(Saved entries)
-=-=-
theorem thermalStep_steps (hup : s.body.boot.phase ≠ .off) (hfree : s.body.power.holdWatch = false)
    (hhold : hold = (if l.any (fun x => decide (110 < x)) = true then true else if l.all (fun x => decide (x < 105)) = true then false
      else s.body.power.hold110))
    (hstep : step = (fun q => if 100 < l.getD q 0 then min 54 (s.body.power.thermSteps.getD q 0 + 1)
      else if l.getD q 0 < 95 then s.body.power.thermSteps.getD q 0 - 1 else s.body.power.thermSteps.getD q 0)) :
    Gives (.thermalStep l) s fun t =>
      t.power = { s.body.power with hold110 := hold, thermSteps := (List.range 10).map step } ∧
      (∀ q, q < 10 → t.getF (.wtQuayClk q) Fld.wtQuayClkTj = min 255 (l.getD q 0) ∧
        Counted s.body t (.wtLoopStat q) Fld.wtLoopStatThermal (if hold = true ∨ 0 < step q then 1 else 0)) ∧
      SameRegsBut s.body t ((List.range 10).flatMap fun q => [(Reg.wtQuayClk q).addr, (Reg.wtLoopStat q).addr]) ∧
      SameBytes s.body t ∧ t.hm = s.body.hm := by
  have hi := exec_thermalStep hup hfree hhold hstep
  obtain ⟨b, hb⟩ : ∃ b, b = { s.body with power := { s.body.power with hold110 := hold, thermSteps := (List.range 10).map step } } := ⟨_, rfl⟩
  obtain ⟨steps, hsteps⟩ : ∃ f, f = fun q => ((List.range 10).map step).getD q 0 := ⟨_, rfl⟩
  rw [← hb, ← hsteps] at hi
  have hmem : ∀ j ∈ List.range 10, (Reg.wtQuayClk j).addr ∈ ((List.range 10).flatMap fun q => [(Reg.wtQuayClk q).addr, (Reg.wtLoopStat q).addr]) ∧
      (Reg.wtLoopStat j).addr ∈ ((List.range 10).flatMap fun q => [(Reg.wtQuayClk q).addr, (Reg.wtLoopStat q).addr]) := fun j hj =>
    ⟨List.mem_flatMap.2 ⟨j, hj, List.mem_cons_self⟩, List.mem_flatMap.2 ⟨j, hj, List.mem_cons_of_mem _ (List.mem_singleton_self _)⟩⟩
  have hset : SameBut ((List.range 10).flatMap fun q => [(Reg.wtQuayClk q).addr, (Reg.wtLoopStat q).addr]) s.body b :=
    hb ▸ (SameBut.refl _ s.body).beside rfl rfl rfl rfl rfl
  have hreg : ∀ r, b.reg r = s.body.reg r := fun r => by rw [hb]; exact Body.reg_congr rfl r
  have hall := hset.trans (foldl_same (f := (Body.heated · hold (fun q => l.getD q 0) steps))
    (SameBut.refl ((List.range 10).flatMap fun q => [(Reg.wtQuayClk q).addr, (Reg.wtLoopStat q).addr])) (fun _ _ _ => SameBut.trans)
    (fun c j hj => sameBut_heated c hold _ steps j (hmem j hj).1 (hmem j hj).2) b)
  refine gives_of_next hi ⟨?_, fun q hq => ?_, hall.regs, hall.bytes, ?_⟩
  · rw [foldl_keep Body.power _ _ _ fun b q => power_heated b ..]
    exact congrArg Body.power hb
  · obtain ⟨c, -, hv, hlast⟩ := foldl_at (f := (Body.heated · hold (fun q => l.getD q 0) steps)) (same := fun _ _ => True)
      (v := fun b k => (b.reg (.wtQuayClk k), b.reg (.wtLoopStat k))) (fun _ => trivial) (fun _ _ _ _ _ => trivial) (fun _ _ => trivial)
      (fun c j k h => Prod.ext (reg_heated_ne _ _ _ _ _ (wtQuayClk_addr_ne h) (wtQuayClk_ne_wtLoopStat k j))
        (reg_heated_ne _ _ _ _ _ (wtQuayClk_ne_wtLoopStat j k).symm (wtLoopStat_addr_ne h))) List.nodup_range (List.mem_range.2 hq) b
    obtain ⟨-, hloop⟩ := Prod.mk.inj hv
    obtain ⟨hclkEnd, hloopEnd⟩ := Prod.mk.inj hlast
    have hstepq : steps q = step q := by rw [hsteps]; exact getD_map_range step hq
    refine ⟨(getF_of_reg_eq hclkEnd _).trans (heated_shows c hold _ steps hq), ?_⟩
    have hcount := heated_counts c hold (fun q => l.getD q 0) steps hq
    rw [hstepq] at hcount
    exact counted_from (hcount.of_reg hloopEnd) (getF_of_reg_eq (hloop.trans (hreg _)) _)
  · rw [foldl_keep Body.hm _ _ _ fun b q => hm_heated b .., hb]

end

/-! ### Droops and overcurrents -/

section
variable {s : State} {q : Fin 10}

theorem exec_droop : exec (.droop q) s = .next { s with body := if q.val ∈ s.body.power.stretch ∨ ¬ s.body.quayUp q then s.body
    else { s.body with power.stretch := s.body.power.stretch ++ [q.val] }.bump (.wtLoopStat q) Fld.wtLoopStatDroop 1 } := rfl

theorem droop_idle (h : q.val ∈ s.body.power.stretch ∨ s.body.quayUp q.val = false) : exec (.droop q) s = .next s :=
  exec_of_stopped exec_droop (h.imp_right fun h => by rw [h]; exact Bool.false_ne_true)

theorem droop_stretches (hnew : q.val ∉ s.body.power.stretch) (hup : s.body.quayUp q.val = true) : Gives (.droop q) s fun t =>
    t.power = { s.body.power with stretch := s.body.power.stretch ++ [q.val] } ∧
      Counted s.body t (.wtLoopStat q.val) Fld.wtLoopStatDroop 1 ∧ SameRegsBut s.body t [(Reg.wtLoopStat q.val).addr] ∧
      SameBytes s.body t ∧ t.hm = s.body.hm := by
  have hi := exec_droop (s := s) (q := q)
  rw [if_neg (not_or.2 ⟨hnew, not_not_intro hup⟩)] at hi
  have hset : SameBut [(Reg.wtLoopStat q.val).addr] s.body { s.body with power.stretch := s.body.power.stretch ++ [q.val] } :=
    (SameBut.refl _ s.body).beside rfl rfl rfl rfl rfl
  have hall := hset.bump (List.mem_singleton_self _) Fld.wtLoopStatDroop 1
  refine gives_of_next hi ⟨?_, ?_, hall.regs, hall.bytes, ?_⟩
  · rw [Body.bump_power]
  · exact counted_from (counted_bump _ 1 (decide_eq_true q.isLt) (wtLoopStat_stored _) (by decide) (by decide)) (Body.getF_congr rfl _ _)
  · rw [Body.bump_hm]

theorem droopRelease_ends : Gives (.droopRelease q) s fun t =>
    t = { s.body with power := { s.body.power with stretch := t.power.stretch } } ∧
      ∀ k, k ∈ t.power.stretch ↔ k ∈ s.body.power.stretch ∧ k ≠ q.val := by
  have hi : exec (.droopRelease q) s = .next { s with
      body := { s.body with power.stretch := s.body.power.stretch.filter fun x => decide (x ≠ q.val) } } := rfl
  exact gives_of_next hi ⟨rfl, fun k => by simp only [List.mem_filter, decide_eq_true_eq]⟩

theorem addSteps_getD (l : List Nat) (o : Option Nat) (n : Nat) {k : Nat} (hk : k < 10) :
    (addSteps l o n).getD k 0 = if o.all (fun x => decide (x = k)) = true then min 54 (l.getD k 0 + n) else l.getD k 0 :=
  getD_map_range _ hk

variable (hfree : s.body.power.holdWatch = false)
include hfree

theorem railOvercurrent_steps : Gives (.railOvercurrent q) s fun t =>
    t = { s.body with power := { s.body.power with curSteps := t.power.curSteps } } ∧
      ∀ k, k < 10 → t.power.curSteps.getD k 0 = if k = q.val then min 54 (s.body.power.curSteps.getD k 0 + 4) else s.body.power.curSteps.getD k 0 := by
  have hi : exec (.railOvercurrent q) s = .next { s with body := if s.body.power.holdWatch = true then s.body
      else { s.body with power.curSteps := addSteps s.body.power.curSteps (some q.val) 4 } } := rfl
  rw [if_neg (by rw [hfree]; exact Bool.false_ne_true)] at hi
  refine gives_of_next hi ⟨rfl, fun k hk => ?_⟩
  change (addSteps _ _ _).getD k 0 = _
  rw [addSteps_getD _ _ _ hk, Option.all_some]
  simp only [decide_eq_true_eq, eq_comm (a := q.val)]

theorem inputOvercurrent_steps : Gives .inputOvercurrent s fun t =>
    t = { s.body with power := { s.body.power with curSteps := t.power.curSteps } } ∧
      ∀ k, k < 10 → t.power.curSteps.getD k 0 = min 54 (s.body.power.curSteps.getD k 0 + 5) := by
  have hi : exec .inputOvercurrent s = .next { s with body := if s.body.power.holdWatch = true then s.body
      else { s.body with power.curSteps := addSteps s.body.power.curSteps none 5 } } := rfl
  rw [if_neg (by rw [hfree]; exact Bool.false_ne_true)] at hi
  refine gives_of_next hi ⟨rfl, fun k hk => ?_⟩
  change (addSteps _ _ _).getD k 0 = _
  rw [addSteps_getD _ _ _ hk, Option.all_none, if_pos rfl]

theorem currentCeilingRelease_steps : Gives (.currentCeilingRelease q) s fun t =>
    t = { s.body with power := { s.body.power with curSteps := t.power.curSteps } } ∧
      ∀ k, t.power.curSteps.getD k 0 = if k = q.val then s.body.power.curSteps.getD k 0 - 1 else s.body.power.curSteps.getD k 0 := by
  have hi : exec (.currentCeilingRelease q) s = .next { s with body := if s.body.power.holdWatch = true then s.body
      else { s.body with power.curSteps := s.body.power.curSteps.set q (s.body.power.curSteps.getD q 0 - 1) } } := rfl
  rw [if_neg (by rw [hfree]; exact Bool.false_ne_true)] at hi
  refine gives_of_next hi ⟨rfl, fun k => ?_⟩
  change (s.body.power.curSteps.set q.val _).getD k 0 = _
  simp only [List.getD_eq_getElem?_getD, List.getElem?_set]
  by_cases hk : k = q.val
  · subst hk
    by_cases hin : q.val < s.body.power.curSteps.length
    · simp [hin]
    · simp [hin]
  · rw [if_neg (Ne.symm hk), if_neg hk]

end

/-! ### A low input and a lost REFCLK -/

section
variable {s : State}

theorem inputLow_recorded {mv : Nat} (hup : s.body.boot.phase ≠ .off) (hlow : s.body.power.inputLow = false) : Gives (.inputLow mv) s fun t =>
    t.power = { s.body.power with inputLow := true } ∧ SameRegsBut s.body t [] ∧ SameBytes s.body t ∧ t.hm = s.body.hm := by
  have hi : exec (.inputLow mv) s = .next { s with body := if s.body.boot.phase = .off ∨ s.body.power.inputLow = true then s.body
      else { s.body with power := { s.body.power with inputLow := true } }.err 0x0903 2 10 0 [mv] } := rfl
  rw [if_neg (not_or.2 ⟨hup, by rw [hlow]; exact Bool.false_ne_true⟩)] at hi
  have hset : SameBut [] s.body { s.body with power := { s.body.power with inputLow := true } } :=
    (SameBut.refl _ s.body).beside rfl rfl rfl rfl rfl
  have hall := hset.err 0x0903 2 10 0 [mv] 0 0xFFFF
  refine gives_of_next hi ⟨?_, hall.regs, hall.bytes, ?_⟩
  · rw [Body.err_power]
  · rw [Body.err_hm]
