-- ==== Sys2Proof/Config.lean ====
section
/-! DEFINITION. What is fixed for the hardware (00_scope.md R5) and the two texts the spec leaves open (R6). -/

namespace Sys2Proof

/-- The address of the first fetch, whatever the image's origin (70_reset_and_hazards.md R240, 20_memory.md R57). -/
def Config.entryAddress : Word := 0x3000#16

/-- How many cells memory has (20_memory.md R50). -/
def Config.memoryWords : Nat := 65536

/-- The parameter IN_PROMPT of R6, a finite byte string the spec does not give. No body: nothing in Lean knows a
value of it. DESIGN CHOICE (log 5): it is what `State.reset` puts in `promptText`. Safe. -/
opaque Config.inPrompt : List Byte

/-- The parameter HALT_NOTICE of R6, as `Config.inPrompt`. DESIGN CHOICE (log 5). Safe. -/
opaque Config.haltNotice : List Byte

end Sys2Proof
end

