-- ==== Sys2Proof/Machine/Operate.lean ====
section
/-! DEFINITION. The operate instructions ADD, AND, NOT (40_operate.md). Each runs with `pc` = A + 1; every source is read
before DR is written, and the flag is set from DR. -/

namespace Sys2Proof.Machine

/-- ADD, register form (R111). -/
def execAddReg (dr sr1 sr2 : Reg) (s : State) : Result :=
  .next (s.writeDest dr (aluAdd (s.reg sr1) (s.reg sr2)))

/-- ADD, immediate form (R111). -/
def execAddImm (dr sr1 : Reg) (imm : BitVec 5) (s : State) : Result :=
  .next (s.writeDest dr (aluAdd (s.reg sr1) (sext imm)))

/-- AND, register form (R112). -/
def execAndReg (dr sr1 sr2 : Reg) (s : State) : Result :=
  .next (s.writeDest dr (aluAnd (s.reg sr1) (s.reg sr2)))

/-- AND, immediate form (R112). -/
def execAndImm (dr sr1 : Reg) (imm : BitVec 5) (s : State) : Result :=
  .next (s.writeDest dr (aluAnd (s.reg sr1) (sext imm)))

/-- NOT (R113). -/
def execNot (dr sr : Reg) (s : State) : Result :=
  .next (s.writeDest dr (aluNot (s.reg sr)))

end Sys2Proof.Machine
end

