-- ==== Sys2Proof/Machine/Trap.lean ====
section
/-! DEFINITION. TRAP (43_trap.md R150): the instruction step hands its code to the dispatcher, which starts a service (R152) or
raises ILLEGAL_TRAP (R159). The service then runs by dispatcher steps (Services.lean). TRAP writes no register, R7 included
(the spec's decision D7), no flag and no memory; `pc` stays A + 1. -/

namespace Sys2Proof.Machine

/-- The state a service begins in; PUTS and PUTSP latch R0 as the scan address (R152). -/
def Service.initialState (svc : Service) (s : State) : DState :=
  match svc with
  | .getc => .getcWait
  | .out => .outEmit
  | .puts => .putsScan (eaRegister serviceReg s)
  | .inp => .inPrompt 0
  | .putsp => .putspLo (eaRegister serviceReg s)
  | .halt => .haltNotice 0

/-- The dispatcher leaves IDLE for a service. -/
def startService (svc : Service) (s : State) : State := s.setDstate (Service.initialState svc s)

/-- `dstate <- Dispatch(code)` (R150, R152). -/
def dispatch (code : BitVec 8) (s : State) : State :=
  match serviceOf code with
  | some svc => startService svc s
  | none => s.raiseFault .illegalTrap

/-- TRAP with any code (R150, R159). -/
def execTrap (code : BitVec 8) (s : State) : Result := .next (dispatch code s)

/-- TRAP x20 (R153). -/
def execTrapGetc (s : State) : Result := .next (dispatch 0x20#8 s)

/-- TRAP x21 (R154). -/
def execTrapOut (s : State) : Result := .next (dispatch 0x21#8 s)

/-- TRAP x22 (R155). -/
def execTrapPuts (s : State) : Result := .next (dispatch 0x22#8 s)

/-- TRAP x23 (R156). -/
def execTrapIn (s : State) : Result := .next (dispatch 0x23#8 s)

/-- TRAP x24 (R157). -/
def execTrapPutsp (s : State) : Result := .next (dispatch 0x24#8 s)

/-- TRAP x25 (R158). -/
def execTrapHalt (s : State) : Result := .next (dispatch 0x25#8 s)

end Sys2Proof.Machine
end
-=-=-
> _EXERCISE INSTRUCTIONS_
Looking back over the data above, restate word for word the lines that begin at the line with "obtain ⟨b, hb⟩" and end at the line with "(fun c j k h", inclusive.

> _ANSWER TO THE PROBLEM_
  obtain ⟨b, hb⟩ : ∃ b, b = { s.body with power := { s.body.power with hold110 := hold, thermSteps := (List.range 10).map step } } := ⟨_, rfl⟩
  obtain ⟨steps, hsteps⟩ : ∃ f, f = fun q => ((List.range 10).map step).getD q 0 := ⟨_, rfl⟩
  rw [← hb, ← hsteps] at hi
  have hmem : ∀ j ∈ List.range 10, (Reg.wtQuayClk j).addr ∈ ((List.range 10).flatMap fun q => [(Reg.wtQuayClk q).addr, (Reg.wtLoopStat q).addr]) ∧
      (Reg.wtLoopStat j).addr ∈ ((List.range 10).flatMap fun q => [(Reg.wtQuayClk q).addr, (Reg.wtLoopStat q).addr]) := fun j hj =>
    ⟨List.mem_flatMap.2 ⟨j, hj, List.mem_cons_self⟩, List.mem_flatMap.2 ⟨j, hj, List.mem_cons_of_mem _ (List.mem_singleton_self _)⟩⟩
  have hset : SameBut ((List.range 10).flatMap fun q => [(Reg.wtQuayClk q).addr, (Reg.wtLoopStat q).addr]) s.body b :=
    hb ▸ (SameBut.refl _ s.body).beside rfl rfl rfl rfl rfl
  have hreg : ∀ r, b.reg r = s.body.reg r := fun r => by rw [hb]; exact Body.reg_congr rfl r
  have hall := hset.trans (foldl_same (f := (Body.heated · hold (fun q => l.getD q 0) steps))
    (SameBut.refl ((List.range 10).flatMap fun q => [(Reg.wtQuayClk q).addr, (Reg.wtLoopStat q).addr])) (fun _ _ _ => SameBut.trans)
    (fun c j hj => sameBut_heated c hold _ steps j (hmem j hj).1 (hmem j hj).2) b)
  refine gives_of_next hi ⟨?_, fun q hq => ?_, hall.regs, hall.bytes, ?_⟩
  · rw [foldl_keep Body.power _ _ _ fun b q => power_heated b ..]
    exact congrArg Body.power hb
  · obtain ⟨c, -, hv, hlast⟩ := foldl_at (f := (Body.heated · hold (fun q => l.getD q 0) steps)) (same := fun _ _ => True)
      (v := fun b k => (b.reg (.wtQuayClk k), b.reg (.wtLoopStat k))) (fun _ => trivial) (fun _ _ _ _ _ => trivial) (fun _ _ => trivial)
      (fun c j k h => Prod.ext (reg_heated_ne _ _ _ _ _ (wtQuayClk_addr_ne h) (wtQuayClk_ne_wtLoopStat k j))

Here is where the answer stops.